(Beginning of Data shown)

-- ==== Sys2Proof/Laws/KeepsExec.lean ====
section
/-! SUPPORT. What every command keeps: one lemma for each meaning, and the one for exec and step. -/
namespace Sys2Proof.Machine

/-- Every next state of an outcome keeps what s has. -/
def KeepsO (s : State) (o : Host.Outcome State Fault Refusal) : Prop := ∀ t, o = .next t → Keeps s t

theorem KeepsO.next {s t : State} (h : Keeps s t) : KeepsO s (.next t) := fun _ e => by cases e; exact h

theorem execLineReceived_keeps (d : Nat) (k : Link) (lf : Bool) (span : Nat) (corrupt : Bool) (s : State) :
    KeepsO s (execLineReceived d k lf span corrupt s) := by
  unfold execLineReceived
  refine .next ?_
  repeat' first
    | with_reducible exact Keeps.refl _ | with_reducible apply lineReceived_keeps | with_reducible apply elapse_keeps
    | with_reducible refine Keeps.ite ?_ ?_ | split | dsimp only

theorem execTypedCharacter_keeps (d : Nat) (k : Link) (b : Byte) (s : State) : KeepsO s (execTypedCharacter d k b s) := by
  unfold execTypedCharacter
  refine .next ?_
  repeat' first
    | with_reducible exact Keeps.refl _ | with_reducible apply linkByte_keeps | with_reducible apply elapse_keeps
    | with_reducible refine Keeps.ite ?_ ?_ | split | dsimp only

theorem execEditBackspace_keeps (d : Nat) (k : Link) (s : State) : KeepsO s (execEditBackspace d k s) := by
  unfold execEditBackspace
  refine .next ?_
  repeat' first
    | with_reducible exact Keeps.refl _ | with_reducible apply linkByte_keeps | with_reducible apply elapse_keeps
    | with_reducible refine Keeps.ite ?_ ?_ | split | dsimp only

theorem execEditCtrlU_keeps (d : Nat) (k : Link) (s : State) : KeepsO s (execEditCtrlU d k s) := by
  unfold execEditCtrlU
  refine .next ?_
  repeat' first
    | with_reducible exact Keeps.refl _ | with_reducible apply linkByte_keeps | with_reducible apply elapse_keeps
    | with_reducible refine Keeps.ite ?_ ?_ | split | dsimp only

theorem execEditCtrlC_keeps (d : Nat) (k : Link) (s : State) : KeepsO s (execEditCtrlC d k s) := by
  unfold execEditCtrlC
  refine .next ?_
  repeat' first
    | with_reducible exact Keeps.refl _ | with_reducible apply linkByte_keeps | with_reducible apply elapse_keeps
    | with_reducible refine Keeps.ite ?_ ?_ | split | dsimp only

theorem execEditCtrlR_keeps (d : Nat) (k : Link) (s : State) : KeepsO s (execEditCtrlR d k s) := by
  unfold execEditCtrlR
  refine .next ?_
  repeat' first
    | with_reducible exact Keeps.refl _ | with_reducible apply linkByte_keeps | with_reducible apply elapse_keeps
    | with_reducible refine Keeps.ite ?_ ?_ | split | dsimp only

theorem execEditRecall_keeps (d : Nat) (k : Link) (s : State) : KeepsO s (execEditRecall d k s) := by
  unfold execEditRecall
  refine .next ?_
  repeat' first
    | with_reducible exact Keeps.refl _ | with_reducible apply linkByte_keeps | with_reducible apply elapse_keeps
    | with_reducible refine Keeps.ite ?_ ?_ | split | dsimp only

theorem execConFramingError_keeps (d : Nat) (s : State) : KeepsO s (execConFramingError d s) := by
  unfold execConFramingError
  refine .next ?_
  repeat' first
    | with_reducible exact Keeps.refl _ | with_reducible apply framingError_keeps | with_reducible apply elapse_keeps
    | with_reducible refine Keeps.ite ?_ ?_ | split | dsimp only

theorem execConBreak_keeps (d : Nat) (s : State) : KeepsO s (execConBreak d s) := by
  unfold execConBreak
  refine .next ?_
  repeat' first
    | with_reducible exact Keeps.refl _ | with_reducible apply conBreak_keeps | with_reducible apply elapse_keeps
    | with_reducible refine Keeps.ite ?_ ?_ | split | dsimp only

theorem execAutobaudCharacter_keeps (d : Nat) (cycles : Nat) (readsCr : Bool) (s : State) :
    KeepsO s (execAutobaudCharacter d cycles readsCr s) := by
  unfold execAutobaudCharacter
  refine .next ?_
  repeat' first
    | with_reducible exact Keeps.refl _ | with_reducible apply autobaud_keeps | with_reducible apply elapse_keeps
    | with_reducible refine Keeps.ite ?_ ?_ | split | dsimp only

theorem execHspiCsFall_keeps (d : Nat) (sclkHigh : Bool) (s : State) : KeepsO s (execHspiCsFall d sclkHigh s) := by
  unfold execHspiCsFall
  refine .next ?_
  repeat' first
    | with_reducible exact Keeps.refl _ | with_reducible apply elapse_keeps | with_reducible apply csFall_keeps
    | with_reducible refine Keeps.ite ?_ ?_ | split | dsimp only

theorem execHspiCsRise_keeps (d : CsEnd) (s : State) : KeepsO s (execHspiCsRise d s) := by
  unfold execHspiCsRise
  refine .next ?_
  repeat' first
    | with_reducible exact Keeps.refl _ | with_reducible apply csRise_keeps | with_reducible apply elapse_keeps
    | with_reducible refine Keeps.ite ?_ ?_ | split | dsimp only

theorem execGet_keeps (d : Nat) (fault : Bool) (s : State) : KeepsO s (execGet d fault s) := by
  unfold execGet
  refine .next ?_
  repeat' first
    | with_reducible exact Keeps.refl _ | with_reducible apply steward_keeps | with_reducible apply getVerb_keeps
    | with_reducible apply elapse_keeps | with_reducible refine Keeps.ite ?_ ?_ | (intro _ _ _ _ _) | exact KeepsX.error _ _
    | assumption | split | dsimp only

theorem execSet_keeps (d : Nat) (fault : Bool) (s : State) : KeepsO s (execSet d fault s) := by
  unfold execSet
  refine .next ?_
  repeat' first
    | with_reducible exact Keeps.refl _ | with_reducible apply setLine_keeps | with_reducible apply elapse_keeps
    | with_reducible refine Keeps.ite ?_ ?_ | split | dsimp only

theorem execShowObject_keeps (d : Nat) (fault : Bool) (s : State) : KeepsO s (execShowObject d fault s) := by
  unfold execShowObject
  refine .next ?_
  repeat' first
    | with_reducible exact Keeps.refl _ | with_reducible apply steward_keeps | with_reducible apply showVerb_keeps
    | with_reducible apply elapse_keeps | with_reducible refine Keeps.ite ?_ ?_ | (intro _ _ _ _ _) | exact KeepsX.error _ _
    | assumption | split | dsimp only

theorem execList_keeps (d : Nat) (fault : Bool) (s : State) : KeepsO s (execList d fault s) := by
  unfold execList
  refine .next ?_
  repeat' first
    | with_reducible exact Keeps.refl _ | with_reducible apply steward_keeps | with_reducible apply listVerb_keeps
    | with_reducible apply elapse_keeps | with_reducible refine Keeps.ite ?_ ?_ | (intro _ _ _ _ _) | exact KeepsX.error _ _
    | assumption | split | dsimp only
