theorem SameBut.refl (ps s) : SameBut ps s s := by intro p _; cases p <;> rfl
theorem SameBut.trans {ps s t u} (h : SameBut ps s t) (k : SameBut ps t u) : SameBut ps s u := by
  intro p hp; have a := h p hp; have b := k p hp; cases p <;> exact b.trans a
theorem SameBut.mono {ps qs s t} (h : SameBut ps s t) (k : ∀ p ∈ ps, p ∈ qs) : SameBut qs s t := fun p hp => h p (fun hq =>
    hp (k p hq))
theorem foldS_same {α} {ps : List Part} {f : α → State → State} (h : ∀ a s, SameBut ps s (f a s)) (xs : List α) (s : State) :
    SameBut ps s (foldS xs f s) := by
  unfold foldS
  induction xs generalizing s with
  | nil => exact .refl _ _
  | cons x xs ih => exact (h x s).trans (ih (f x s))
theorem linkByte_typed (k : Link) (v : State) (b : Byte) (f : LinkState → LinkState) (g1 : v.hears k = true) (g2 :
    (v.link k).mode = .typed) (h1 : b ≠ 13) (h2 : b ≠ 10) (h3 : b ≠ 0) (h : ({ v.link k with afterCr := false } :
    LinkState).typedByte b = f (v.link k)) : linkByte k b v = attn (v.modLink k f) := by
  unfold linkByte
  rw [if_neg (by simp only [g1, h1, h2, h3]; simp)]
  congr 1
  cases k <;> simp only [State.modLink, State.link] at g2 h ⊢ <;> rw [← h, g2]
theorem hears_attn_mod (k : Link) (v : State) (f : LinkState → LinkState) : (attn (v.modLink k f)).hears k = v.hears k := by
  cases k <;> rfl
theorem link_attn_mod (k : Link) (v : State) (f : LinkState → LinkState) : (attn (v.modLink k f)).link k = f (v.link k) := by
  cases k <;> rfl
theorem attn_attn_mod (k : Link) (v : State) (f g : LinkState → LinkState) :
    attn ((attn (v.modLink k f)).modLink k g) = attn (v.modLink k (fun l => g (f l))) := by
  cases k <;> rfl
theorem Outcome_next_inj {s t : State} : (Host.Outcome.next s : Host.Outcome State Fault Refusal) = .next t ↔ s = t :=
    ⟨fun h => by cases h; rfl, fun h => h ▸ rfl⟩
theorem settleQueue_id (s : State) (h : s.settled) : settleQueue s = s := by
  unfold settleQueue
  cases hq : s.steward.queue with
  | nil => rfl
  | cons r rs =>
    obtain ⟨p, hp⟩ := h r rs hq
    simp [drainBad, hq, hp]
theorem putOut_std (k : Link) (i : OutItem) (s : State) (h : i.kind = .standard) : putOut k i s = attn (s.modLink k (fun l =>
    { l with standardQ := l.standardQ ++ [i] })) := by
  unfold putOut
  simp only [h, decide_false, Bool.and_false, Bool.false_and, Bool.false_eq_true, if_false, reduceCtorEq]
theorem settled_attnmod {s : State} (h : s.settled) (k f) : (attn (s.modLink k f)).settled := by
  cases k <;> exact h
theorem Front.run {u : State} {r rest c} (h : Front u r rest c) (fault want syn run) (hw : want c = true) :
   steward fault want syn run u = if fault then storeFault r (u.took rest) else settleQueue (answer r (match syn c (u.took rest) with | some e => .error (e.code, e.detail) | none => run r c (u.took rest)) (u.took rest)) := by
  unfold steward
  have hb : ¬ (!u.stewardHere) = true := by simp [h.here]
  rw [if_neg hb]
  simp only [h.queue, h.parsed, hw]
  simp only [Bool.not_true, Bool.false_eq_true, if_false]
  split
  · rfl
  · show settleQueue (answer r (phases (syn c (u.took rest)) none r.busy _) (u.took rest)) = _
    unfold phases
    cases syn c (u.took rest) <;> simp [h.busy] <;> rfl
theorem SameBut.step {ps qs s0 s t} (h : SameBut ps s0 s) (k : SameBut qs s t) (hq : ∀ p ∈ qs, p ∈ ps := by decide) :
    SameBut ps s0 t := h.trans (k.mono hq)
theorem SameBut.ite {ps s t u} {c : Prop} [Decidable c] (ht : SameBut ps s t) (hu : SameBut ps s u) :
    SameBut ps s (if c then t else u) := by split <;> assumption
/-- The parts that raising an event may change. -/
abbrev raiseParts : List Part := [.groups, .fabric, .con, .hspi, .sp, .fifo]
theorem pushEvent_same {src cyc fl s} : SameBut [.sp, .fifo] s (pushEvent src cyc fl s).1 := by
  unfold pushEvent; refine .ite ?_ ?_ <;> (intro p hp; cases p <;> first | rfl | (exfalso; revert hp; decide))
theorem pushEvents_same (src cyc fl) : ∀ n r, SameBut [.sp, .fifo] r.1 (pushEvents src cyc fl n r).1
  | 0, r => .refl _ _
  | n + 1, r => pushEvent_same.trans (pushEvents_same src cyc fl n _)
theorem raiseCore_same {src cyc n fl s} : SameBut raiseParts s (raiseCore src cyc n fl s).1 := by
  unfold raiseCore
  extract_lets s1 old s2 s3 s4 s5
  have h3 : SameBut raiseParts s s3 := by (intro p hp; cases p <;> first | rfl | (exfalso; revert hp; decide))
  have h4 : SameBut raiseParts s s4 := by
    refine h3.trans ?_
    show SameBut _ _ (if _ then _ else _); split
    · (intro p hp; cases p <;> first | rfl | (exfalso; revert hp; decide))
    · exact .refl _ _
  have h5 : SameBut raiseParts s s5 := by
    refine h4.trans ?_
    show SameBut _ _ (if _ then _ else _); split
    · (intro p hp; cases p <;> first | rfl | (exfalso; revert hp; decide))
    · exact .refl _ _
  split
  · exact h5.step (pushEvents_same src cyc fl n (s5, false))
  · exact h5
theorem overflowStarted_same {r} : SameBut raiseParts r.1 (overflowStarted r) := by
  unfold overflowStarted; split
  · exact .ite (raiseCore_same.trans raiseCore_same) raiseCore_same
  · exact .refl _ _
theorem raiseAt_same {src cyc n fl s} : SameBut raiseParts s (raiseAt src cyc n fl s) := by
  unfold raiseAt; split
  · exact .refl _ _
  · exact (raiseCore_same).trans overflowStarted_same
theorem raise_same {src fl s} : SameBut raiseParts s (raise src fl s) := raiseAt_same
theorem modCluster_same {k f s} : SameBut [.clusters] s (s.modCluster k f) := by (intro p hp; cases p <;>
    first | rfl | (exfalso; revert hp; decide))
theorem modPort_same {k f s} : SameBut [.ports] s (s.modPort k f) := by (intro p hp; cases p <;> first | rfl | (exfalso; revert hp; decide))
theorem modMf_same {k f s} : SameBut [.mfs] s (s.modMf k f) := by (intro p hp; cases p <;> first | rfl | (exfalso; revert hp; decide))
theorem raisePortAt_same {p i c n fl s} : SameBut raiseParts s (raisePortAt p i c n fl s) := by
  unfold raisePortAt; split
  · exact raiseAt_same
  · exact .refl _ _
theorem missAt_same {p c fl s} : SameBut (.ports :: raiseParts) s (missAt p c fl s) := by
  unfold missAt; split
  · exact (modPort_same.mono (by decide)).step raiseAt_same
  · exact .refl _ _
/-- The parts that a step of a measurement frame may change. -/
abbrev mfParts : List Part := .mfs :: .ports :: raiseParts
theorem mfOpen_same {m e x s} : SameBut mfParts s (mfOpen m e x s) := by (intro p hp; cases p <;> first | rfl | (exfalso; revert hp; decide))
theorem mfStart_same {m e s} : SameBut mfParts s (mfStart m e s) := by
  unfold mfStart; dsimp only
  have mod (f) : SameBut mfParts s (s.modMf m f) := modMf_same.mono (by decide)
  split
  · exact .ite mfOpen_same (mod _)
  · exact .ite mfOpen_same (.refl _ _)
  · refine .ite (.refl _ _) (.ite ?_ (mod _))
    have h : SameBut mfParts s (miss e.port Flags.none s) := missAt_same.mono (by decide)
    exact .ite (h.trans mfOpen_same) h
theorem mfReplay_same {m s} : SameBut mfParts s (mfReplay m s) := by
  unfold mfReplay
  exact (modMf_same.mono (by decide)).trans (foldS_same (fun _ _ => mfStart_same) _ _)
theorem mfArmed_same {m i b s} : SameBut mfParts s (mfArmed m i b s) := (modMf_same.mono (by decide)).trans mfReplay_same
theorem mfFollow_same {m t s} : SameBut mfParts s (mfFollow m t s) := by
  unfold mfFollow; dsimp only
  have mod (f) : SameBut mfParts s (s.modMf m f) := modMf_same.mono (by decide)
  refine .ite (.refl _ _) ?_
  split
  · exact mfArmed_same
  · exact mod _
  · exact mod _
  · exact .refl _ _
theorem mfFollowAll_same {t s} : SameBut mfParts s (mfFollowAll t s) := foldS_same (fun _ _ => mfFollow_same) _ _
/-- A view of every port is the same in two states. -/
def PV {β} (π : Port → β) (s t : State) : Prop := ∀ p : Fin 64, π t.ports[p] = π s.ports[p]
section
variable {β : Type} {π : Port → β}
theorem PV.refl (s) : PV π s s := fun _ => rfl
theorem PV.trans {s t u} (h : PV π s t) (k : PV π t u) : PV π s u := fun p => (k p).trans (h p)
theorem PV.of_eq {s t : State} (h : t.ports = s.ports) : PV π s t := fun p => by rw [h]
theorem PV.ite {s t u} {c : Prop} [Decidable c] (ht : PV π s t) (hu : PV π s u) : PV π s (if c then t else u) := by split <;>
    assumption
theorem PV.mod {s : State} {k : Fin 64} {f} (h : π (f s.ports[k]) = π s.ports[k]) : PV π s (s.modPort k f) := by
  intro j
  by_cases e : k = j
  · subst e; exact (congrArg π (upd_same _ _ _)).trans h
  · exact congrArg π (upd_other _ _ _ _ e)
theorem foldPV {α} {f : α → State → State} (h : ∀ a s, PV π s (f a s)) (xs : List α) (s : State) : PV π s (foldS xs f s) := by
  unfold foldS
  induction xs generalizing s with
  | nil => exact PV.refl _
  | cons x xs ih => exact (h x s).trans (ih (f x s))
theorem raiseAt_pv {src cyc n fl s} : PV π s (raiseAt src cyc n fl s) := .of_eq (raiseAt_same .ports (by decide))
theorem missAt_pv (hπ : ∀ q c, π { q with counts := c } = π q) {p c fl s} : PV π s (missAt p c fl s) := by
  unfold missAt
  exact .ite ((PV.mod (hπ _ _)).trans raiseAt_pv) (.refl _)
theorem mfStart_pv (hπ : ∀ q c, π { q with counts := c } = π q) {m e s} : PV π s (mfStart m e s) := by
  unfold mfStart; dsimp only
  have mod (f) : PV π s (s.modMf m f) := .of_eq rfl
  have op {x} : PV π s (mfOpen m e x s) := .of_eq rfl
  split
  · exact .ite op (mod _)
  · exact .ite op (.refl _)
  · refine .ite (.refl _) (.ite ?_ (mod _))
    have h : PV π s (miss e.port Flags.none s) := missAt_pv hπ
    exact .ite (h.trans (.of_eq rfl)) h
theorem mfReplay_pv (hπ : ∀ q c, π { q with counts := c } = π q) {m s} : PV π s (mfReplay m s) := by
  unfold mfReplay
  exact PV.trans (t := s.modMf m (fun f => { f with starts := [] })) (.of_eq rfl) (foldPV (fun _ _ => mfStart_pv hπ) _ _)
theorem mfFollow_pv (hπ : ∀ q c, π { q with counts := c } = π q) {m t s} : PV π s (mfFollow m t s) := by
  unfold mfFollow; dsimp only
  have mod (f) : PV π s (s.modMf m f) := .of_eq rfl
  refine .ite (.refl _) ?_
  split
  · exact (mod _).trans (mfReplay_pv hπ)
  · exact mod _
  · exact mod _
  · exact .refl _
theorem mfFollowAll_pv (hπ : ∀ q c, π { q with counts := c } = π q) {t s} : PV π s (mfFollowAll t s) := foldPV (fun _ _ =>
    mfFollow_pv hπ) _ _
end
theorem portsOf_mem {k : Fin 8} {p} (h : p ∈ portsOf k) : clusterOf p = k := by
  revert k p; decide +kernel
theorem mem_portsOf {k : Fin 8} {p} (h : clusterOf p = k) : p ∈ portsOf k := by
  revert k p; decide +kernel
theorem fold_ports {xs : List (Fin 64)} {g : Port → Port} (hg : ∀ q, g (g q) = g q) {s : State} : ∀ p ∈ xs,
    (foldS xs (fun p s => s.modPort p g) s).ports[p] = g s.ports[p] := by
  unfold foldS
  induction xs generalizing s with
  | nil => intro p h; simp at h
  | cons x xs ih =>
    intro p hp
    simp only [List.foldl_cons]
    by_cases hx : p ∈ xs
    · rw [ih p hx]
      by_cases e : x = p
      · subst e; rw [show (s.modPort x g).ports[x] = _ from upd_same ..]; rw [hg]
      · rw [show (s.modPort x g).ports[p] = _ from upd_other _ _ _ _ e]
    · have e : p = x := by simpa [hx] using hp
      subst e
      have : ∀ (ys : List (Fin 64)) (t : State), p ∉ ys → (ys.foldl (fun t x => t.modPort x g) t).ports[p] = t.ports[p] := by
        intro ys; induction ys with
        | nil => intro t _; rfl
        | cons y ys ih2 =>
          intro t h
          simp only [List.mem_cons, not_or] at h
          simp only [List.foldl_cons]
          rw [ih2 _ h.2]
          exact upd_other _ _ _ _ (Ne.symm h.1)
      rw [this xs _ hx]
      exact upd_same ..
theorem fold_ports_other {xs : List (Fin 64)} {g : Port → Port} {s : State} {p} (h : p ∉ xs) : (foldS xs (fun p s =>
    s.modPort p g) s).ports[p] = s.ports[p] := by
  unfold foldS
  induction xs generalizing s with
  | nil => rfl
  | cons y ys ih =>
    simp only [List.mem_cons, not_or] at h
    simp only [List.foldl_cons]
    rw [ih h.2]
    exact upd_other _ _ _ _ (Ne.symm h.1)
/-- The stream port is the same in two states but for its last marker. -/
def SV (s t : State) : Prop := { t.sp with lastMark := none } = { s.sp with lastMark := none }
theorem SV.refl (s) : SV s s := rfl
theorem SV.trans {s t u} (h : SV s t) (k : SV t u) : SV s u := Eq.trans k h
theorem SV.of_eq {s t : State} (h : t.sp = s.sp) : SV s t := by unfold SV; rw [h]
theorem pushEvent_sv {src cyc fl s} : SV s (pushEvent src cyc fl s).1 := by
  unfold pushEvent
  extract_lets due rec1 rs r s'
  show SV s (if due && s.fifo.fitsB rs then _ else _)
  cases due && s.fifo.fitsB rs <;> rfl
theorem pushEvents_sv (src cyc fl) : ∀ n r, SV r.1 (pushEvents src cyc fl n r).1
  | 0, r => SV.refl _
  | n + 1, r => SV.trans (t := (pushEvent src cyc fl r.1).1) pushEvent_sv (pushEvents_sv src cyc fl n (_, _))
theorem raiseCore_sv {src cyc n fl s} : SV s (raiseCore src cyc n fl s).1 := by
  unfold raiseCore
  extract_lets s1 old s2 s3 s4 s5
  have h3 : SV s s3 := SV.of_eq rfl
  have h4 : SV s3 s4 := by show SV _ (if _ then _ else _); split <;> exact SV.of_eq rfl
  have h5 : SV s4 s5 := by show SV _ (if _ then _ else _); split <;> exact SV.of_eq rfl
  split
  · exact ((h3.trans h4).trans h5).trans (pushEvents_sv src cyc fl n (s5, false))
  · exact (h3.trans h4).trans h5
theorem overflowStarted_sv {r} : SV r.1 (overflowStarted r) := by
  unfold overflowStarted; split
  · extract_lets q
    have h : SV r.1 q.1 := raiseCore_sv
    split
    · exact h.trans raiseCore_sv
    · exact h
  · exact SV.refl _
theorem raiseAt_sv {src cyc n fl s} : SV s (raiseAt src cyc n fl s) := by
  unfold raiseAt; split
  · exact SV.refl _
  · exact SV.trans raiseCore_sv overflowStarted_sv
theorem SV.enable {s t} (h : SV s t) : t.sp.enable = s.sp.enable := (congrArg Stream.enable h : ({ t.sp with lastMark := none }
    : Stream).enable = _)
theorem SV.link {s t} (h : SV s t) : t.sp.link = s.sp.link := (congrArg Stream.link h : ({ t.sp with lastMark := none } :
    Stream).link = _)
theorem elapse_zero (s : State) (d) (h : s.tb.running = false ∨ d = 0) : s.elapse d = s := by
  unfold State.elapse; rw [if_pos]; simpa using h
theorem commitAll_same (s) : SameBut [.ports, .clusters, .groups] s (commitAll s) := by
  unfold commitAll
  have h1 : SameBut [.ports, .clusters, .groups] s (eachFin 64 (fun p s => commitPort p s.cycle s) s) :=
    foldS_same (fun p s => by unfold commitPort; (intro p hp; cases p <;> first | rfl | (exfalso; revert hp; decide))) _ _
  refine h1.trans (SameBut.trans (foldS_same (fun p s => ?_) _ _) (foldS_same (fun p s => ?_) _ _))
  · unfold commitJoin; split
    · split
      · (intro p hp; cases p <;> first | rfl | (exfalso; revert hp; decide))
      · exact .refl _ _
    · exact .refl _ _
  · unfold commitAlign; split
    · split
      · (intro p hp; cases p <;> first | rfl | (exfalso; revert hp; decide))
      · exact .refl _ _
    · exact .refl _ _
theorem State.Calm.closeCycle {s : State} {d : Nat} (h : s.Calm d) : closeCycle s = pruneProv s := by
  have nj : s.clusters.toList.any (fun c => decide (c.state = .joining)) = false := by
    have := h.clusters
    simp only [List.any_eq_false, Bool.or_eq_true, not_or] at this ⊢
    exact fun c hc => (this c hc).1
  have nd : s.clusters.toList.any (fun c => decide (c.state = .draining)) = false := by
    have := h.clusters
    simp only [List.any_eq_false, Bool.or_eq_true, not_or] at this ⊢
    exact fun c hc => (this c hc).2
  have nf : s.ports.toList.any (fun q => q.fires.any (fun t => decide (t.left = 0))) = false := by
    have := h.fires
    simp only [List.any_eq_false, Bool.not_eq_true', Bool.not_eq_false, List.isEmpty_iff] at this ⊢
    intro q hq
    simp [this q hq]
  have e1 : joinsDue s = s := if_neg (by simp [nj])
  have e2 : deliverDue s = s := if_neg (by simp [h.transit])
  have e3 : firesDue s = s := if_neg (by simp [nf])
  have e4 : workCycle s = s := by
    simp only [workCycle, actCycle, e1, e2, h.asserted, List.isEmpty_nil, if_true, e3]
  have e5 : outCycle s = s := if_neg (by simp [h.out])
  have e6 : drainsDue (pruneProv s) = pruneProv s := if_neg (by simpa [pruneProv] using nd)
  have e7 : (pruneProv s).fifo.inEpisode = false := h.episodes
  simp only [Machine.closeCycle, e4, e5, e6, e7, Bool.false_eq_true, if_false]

(End of Data shown)

* Task item:
Pick out every line of the listing containing the word "execSet", and show those lines.

* Written solution:
theorem execSet_keeps (d : Nat) (fault : Bool) (s : State) : KeepsO s (execSet d fault s) := by
  unfold execSet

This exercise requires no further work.